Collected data
-- ==== Sys2Proof/Config.lean ====
section
/-! DEFINITION. What the spec leaves to the implementation: the free bus answers and the range of MAX_PASSES. -/

namespace Sys2Proof.Config

/-- The answers of `reset()` and `readBit()` that nothing fixes (93_implementation_defined.md U1, U2, U3): the spec's
"any value". It has no body, so no proof can see a value of it. `State.freeNext` says which one comes next (log 6). -/
opaque freeBusAnswer : Nat → Bool

/-- MAX_PASSES, "a natural number 1 to 65535 the model takes as an argument" (00_scope.md R8, R227). -/
abbrev PassLimit := Subtype fun n : Nat => 1 ≤ n ∧ n ≤ 65535

/-- The value `State.reset` carries: the one 92_eei_decisions.md D12 suggests.
DESIGN CHOICE (unsafe, log 9): the spec fixes no value, so no statement rests on this one. -/
def suggestedMaxPasses : PassLimit := ⟨255, by decide⟩

end Sys2Proof.Config
end

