-- ==== Sys2Proof/Machine/System.lean ====
section
/-! DEFINITION. STATUS_READ, the system command of 45_system.md. -/

namespace Sys2Proof.Machine

/-- STATUS_READ (R250): reading does not clear PF, DONE or LRV. -/
def execStatusRead (s : State) : Result := .next (respond [statusByte s] s)

end Sys2Proof.Machine
end

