-- ==== Sys2Proof/Decode.lean ====
section
/-! DEFINITION. The decoder, total on any bytes, and after it the encoder: 30_encoding.md R70 to R79. -/

namespace Sys2Proof

open Machine

/-- Format OP: no operand bytes (R71). -/
def decodeOp (i : Instr) (bs : List Byte) : Decoded := .command i bs

/-- Formats OP_BIT and OP_IMM8: one operand byte (R71). -/
def decodeImm8 (f : Byte → Instr) : List Byte → Decoded
  | v :: rest => .command (f v) rest
  | [] => .incomplete

/-- Format OP_N: one count byte (R71). -/
def decodeCount (f : Nat → Instr) : List Byte → Decoded
  | n :: rest => .command (f n.toNat) rest
  | [] => .incomplete

/-- A fixed number `k` of bytes taken in order (formats OP_ADDR7 and OP_ADDR8, and the data of OP_N_DATA). -/
def decodeBytes (k : Nat) (f : List Byte → Instr) (bs : List Byte) : Decoded :=
  if k ≤ bs.length then .command (f (bs.take k)) (bs.drop k) else .incomplete

/-- Format OP_N_DATA: a count byte n, then n data bytes (R71, R72). -/
def decodeNData (f : List Byte → Instr) : List Byte → Decoded
  | n :: bs => decodeBytes n.toNat f bs
  | [] => .incomplete

/-- Format OP_SEED16: low byte, then high byte (R71). -/
def decodeSeed16 (f : Word16 → Instr) : List Byte → Decoded
  | lo :: hi :: rest => .command (f (wordOfBytes lo hi)) rest
  | [_] => .incomplete
  | [] => .incomplete

/-- The opcode map (R75): the whole opcode byte is matched, and every byte not in it is illegal (R77). -/
def decodeOpcode (op : Byte) (bs : List Byte) : Decoded :=
  match op with
  | 0x01#8 => decodeOp .busReset bs
  | 0x02#8 => decodeOp .bitRead bs
  | 0x03#8 => decodeImm8 .bitWrite bs
  | 0x10#8 => decodeOp .byteRead bs
  | 0x11#8 => decodeImm8 .byteWrite bs
  | 0x12#8 => decodeCount .blockRead bs
  | 0x13#8 => decodeNData .blockWrite bs
  | 0x20#8 => decodeOp .crc8Clear bs
  | 0x21#8 => decodeImm8 .crc8Update bs
  | 0x22#8 => decodeNData .crc8Block bs
  | 0x23#8 => decodeOp .crc8Read bs
  | 0x24#8 => decodeBytes 7 .addrComplete bs
  | 0x25#8 => decodeBytes 8 .addrCheck bs
  | 0x30#8 => decodeSeed16 .crc16Seed bs
  | 0x31#8 => decodeImm8 .crc16Update bs
  | 0x32#8 => decodeNData .crc16Block bs
  | 0x33#8 => decodeOp .crc16Read bs
  | 0x34#8 => decodeOp .crc16Append bs
  | 0x35#8 => decodeOp .crc16Check bs
  | 0x40#8 => decodeOp .searchInit bs
  | 0x41#8 => decodeOp .searchPass bs
  | 0x42#8 => decodeOp .scan bs
  | 0x43#8 => decodeOp .searchRead bs
  | 0x50#8 => decodeOp .statusRead bs
  | _ => .illegalOpcode bs

/-- The decoder: it reads the opcode byte and then what its format needs. Decoding depends on no register (R79). -/
def decode : List Byte → Decoded
  | [] => .incomplete
  | op :: bs => decodeOpcode op bs

/-! ## The encoder, from the same tables -/

/-- Byte 0 of a command (R75). -/
def Instr.opcode : Instr → Byte
  | .busReset => 0x01#8
  | .bitRead => 0x02#8
  | .bitWrite _ => 0x03#8
  | .byteRead => 0x10#8
  | .byteWrite _ => 0x11#8
  | .blockRead _ => 0x12#8
  | .blockWrite _ => 0x13#8
  | .crc8Clear => 0x20#8
  | .crc8Update _ => 0x21#8
  | .crc8Block _ => 0x22#8
  | .crc8Read => 0x23#8
  | .addrComplete _ => 0x24#8
  | .addrCheck _ => 0x25#8
  | .crc16Seed _ => 0x30#8
  | .crc16Update _ => 0x31#8
  | .crc16Block _ => 0x32#8
  | .crc16Read => 0x33#8
  | .crc16Append => 0x34#8
  | .crc16Check => 0x35#8
  | .searchInit => 0x40#8
  | .searchPass => 0x41#8
  | .scan => 0x42#8
  | .searchRead => 0x43#8
  | .statusRead => 0x50#8

/-- The operand bytes of format OP_N_DATA: the count, then the data (R71). -/
def nDataBytes (d : List Byte) : List Byte := BitVec.ofNat 8 d.length :: d

/-- The operand bytes, in the layout the command's format fixes (R71). -/
def Instr.operandBytes : Instr → List Byte
  | .busReset => []
  | .bitRead => []
  | .bitWrite b => [b]
  | .byteRead => []
  | .byteWrite v => [v]
  | .blockRead n => [BitVec.ofNat 8 n]
  | .blockWrite d => nDataBytes d
  | .crc8Clear => []
  | .crc8Update v => [v]
  | .crc8Block d => nDataBytes d
  | .crc8Read => []
  | .addrComplete a => a
  | .addrCheck a => a
  | .crc16Seed seed => wordBytes seed
  | .crc16Update v => [v]
  | .crc16Block d => nDataBytes d
  | .crc16Read => []
  | .crc16Append => []
  | .crc16Check => []
  | .searchInit => []
  | .searchPass => []
  | .scan => []
  | .searchRead => []
  | .statusRead => []

/-- The bytes of a command on the host port: the opcode byte, then the operand bytes (R70). -/
def encode (i : Instr) : List Byte := i.opcode :: i.operandBytes

/-! ## Table words -/

/-- The bytes of a table word, byte 0 in its least significant bits. -/
def tableBytes : Nat → Nat → List Byte
  | 0, _ => []
  | k + 1, w => BitVec.ofNat 8 w :: tableBytes k (w / 256)

/-- The longest command: an opcode, a count and 255 data bytes (R71). -/
def longestCommand : Nat := 257

/-- A table word of `nbits` bits laid out as command bytes, with zeros above it up to the longest command. -/
def tableCommand (nbits w : Nat) : List Byte := tableBytes (nbits / 8) w ++ List.replicate longestCommand 0#8

/-- The instruction the decoder reads from a word numbered as the opcode table numbers it. -/
def decodeTableWord (nbits w : Nat) : Option Instr :=
  match decode (tableCommand nbits w) with
  | .command i _ => some i
  | .illegalOpcode _ => none
  | .incomplete => none

end Sys2Proof
end

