/-- Each mnemonic accepts the operands of its format exactly when they fit their fields, and then stands for that command or, for a
pseudo-instruction, its sequence: a bit up to 1, a byte up to 255, a seed up to 65535, a list of at most 255 bytes, or of exactly 7 or 8
for an address; a number out of range, also inside a list, and a list of another length are refused, never cut (R80, R81; decision D28).
The bound of a pseudo-instruction's lists is log 15. -/
def Obligations.AssemblerFieldRanges : Prop :=
  (∀ p ∈ [("BUS_RESET", Instr.busReset), ("BIT_READ", .bitRead), ("BYTE_READ", .byteRead), ("CRC8_CLEAR", .crc8Clear),
      ("CRC8_READ", .crc8Read), ("CRC16_READ", .crc16Read), ("CRC16_APPEND", .crc16Append), ("CRC16_CHECK", .crc16Check),
      ("SEARCH_INIT", .searchInit), ("SEARCH_PASS", .searchPass), ("SCAN", .scan), ("SEARCH_READ", .searchRead),
      ("STATUS_READ", .statusRead)],
    assembleCommand p.1 [] = some [p.2] ∧ ∀ o : AsmOperand, assembleCommand p.1 [o] = none) ∧
  assembleCommand "SKIP" [] = some [.busReset, .byteWrite 0xCC#8] ∧
  (∀ n : Nat,
    assembleCommand "BIT_WRITE" [.num n] = (if n ≤ 1 then some [.bitWrite (BitVec.ofNat 8 n)] else none) ∧
    assembleCommand "BLOCK_READ" [.num n] = (if n ≤ 255 then some [.blockRead n] else none) ∧
    assembleCommand "CRC16_SEED" [.num n] = (if n ≤ 65535 then some [.crc16Seed (BitVec.ofNat 16 n)] else none)) ∧
  (∀ p ∈ [("BYTE_WRITE", Instr.byteWrite), ("CRC8_UPDATE", .crc8Update), ("CRC16_UPDATE", .crc16Update)],
    ∀ n : Nat, assembleCommand p.1 [.num n] = if n ≤ 255 then some [p.2 (BitVec.ofNat 8 n)] else none) ∧
  (∀ name ∈ ["BIT_WRITE", "BLOCK_READ", "CRC16_SEED", "BYTE_WRITE", "CRC8_UPDATE", "CRC16_UPDATE"],
    ∀ ns : List Nat, assembleCommand name [] = none ∧ assembleCommand name [.bytes ns] = none) ∧
  (∀ p ∈ [("BLOCK_WRITE", fun d => [Instr.blockWrite d]), ("CRC8_BLOCK", fun d => [.crc8Block d]),
      ("CRC16_BLOCK", fun d => [.crc16Block d]), ("CRC8", fun d => [.crc8Clear, .crc8Block d, .crc8Read]),
      ("CRC16_SEAL", fun d => [.crc16Seed 0x0000#16, .crc16Block d, .crc16Append]),
      ("CRC16_VERIFY", fun d => [.crc16Seed 0x0000#16, .crc16Block d, .crc16Check])],
    ∀ (ns : List Nat) (n : Nat), assembleCommand p.1 [.num n] = none ∧ assembleCommand p.1 [.bytes ns] =
      if ns.length ≤ 255 ∧ ∀ m ∈ ns, m ≤ 255 then some (p.2 (ns.map (BitVec.ofNat 8))) else none) ∧
  (∀ p ∈ [("ADDR_COMPLETE", 7, fun a => [Instr.addrComplete a]), ("ADDR_CHECK", 8, fun a => [.addrCheck a]),
      ("SELECT", 8, fun a => [.busReset, .byteWrite 0x55#8, .blockWrite a])],
    ∀ (ns : List Nat) (n : Nat), assembleCommand p.1 [.num n] = none ∧ assembleCommand p.1 [.bytes ns] =
      if ns.length = p.2.1 ∧ ∀ m ∈ ns, m ≤ 255 then some (p.2.2 (ns.map (BitVec.ofNat 8))) else none) ∧
  ∀ (ns : List Nat) (n : Nat), assembleCommand "CRC16" [.bytes ns, .num n] =
    if ns.length ≤ 255 ∧ (∀ m ∈ ns, m ≤ 255) ∧ n ≤ 65535 then
      some [.crc16Seed (BitVec.ofNat 16 n), .crc16Block (ns.map (BitVec.ofNat 8)), .crc16Read] else none

/-- From text: any decimal number, and any hexadecimal number after 0x, is read as its value, so that a one-byte field accepts it up to
255 and a 16-bit field up to 65535, and refuses it above; and lines of each format as R80 and R81 write them (R80, R81; decision D28).
That a number may be written with leading zeros, and hexadecimal digits in capitals, is log 15. -/
def Obligations.AssemblerReadsLines : Prop :=
  (∀ cs : List Char, cs ≠ [] → (∀ c ∈ cs, '0' ≤ c ∧ c ≤ '9') →
    ∀ n : Nat, n = cs.foldl (fun v c => 10 * v + (c.toNat - 48)) 0 →
    assembleLine ("BYTE_WRITE ".toList ++ cs) = (if n ≤ 255 then some [.byteWrite (BitVec.ofNat 8 n)] else none) ∧
    assembleLine ("CRC16_SEED ".toList ++ cs) = (if n ≤ 65535 then some [.crc16Seed (BitVec.ofNat 16 n)] else none)) ∧
  (∀ cs : List Char, cs ≠ [] → (∀ c ∈ cs, ('0' ≤ c ∧ c ≤ '9') ∨ ('A' ≤ c ∧ c ≤ 'F')) →
    ∀ n : Nat, n = cs.foldl (fun v c => 16 * v + if c ≤ '9' then c.toNat - 48 else c.toNat - 55) 0 →
    assembleLine ("BYTE_WRITE 0x".toList ++ cs) = (if n ≤ 255 then some [.byteWrite (BitVec.ofNat 8 n)] else none) ∧
    assembleLine ("CRC16_SEED 0x".toList ++ cs) = (if n ≤ 65535 then some [.crc16Seed (BitVec.ofNat 16 n)] else none)) ∧
  assembleLine "".toList = some [] ∧
  assembleLine "; a comment".toList = some [] ∧
  assembleLine "CRC8_CLEAR ; 20".toList = some [.crc8Clear] ∧
  assembleLine "BIT_WRITE 1".toList = some [.bitWrite 0x01#8] ∧
  assembleLine "BIT_WRITE 2".toList = none ∧
  assembleLine "BLOCK_READ 9".toList = some [.blockRead 9] ∧
  assembleLine "BLOCK_READ 256".toList = none ∧
  assembleLine "BLOCK_WRITE [0x28, 0xFF]".toList = some [.blockWrite [0x28#8, 0xFF#8]] ∧
  assembleLine "BLOCK_WRITE [0x28, 256]".toList = none ∧
  assembleLine "ADDR_COMPLETE [0x02,0x1C,0xB8,0x01,0,0,0]".toList =
    some [.addrComplete [0x02#8, 0x1C#8, 0xB8#8, 0x01#8, 0x00#8, 0x00#8, 0x00#8]] ∧
  assembleLine "ADDR_CHECK [0x02,0x1C,0xB8,0x01,0,0,0]".toList = none ∧
  assembleLine "CRC16 [1, 2], 0x1234".toList = some [.crc16Seed 0x1234#16, .crc16Block [0x01#8, 0x02#8], .crc16Read]

/-! ## The step, faults and reset (10_state.md, 60_exceptions.md, 70_reset_and_hazards.md) -/

/-- When the received bytes decode to a command, the step is that command's meaning after its bytes are consumed
(R32, R57, R72; decisions D20, D23). The port's form is the model's (log 1). A hardware reset may be pending behind those bytes: that
the command runs first is the model's reading of R340 (log 11). -/
def Obligations.StepRunsDecodedCommand : Prop :=
  ∀ (s : State) (i : Instr) (rest : List Byte), s.Running →
    decode (s.decoder ++ bytesBeforeReset s.hostIn) = .command i rest →
    step s = exec i { s with decoder := [], hostIn := portBytes rest ++ fromReset s.hostIn }

/-- A command whose first bytes wait in the decoder and whose other bytes have arrived is run by the next step, and what
arrived after it stays on the port (R57, R70, R72; decisions D5, D20, D23). The port's form is the model's (log 1). What arrived after
it may hold a hardware reset: that the command runs first is the model's reading of R340 (log 11). -/
def Obligations.StepRunsArrivedCommand : Prop :=
  ∀ (s : State) (i : Instr) (held arrived : List Byte) (more : List PortInput), s.Running → i.fitsFormat = true →
    held ++ arrived = encode i → s.decoder = held → s.hostIn = portBytes arrived ++ more →
    step s = exec i { s with decoder := [], hostIn := more }

/-- A stream of well-formed commands is run one command a step, and its effect is that of executing each command completely,
in stream order (R57, R61; decision D20). The port's form is the model's (log 1). What arrived after the stream may hold a hardware
reset: that the stream runs first is the model's reading of R340 (log 11). -/
def Obligations.StreamIsSequenceOfCommands : Prop :=
  ∀ (is : List Instr) (s : State) (more : List PortInput), (∀ i ∈ is, i.WellFormed) → s.Running → s.decoder = [] →
    s.hostIn = portBytes (encodeAll is) ++ more →
    runSteps is.length s = execAll is { s with hostIn := more } ∧
      ∃ t : State, execAll is { s with hostIn := more } = .next t ∧ t.Running ∧ t.hostIn = more ∧ t.decoder = []

/-- A running core that is sent only well-formed commands never faults, however long it runs (R310, R313; decision D7). That it goes on
stepping after the last command is how the model renders waiting (log 2). -/
def Obligations.WellFormedStreamIsSafe : Prop :=
  ∀ (is : List Instr) (s : State), (∀ i ∈ is, i.WellFormed) → s.Running → s.decoder = [] →
    s.hostIn = portBytes (encodeAll is) → ∀ k : Nat, SafeRun k s

/-- An illegal opcode byte: that byte is consumed and RUNSTATE becomes FAULTED; nothing else changes (R77, R310, R311;
decision D7). The port's form is the model's (log 1), and the fault kind in RUNSTATE its record (log 3). What arrived after the byte may
hold a hardware reset: that the byte is decoded and faults first is the model's reading of R340 (log 11). -/
def Obligations.IllegalOpcodeFaultsPrecisely : Prop :=
  ∀ (s : State) (op : Byte) (more : List PortInput), s.Running → s.decoder = [] → s.hostIn = .byte op :: more →
    decode [op] = .illegalOpcode [] →
    step s = .next { s with hostIn := more, runState := .faulted .illegalOpcode }

/-- A FAULTED core without a pending hardware reset consumes nothing and its step is the fault outcome; a pending hardware
reset restarts it with every register at its reset value, and the responses, the bus and its history stand (R31, R313, R340,
R341; decisions D3, D7). That a FAULTED core's step is the fault outcome is the model's rendering (log 3), that unconsumed bytes stay on
offer its reading (log 1), and so is that the reset is taken ahead of them (log 11). -/
def Obligations.FaultedUntilHardwareReset : Prop :=
  ∀ (s : State) (kind : Fault), s.runState = .faulted kind →
    (.hwReset ∉ s.hostIn → step s = .fault kind) ∧
    (∀ (before : List Byte) (more : List PortInput), s.hostIn = portBytes before ++ .hwReset :: more →
      step s = .next { State.reset with
        hostIn := portBytes before ++ more, hostOut := s.hostOut, bus := s.bus, busLog := s.busLog,
        freeNext := s.freeNext, maxPasses := s.maxPasses })

/-- While bytes of a command are missing the core performs no transaction and changes no register; it only holds the bytes
that have come (R72, R314; decision D23). A wait is a step to the same registers (log 2). -/
def Obligations.MissingBytesOnlyWait : Prop :=
  ∀ (s : State) (bs : List Byte), s.Running → s.hostIn = portBytes bs → decode (s.decoder ++ bs) = .incomplete →
    step s = .next { s with decoder := s.decoder ++ bs, hostIn := [] } ∧
    step { s with decoder := s.decoder ++ bs, hostIn := [] } =
      .next { s with decoder := s.decoder ++ bs, hostIn := [] }

/-- The hardware reset aborts a command still waiting for operand bytes: registers at their reset values, decoder empty,
RUNSTATE = RUN, no transaction, no response byte (R340, R341; decision D3). That the bytes that came before it are received and the
reset then taken, in one step, is the model's rendering (log 2, log 11). -/
def Obligations.HardwareResetAbortsCommand : Prop :=
  ∀ (s : State) (bs : List Byte) (more : List PortInput), s.Running → s.hostIn = portBytes bs ++ .hwReset :: more →
    decode (s.decoder ++ bs) = .incomplete →
    step s = .next { State.reset with
      hostIn := more, hostOut := s.hostOut, bus := s.bus, busLog := s.busLog, freeNext := s.freeNext,
      maxPasses := s.maxPasses }

/-- The state after reset (R341; decision D3): every register zero, RUN, an empty decoder, and STATUS reads 0x00. -/
def Obligations.ResetRegisterValues : Prop :=
  State.reset.crc8Acc = 0x00#8 ∧ State.reset.crc16Acc = 0x0000#16 ∧ State.reset.lastDisc = 0#7 ∧
  romBytes State.reset.lastRom = List.replicate 8 0x00#8 ∧ State.reset.lrv = false ∧ State.reset.done = false ∧
  State.reset.pf = false ∧ State.reset.runState = .run ∧ State.reset.decoder = [] ∧ statusByte State.reset = 0x00#8

/-- A step always answers a next state, but for a FAULTED core with no hardware reset pending, whose step is the recorded
fault (R31, R310, R313; decision D7). That the step that raises a fault answers a next state, and the later ones the fault outcome, is
the model's rendering (log 3), and so is that a waiting core steps to a next state (log 2). -/
def Obligations.StepStopsOnlyWhenFaulted : Prop :=
  ∀ s : State, (∃ t, step s = .next t) ∨
    (∃ kind, s.runState = .faulted kind ∧ .hwReset ∉ s.hostIn ∧ step s = .fault kind)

(Task objective)
Give again, word for word, the records from their first line to the one with "DONE or LRV. -/", and leave out all else.

(Answer section)
-- ==== Sys2Proof/Config.lean ====
section
/-! DEFINITION. What the spec leaves to the implementation: the free bus answers and the range of MAX_PASSES. -/

namespace Sys2Proof.Config

/-- The answers of `reset()` and `readBit()` that nothing fixes (93_implementation_defined.md U1, U2, U3): the spec's
"any value". It has no body, so no proof can see a value of it. `State.freeNext` says which one comes next (log 6). -/
opaque freeBusAnswer : Nat → Bool

/-- MAX_PASSES, "a natural number 1 to 65535 the model takes as an argument" (00_scope.md R8, R227). -/
abbrev PassLimit := Subtype fun n : Nat => 1 ≤ n ∧ n ≤ 65535

/-- The value `State.reset` carries: the one 92_eei_decisions.md D12 suggests.
DESIGN CHOICE (unsafe, log 9): the spec fixes no value, so no statement rests on this one. -/
def suggestedMaxPasses : PassLimit := ⟨255, by decide⟩

end Sys2Proof.Config
end

-- ==== Sys2Proof/Machine/System.lean ====
section
/-! DEFINITION. STATUS_READ, the system command of 45_system.md. -/

namespace Sys2Proof.Machine

/-- STATUS_READ (R250): reading does not clear PF, DONE or LRV. -/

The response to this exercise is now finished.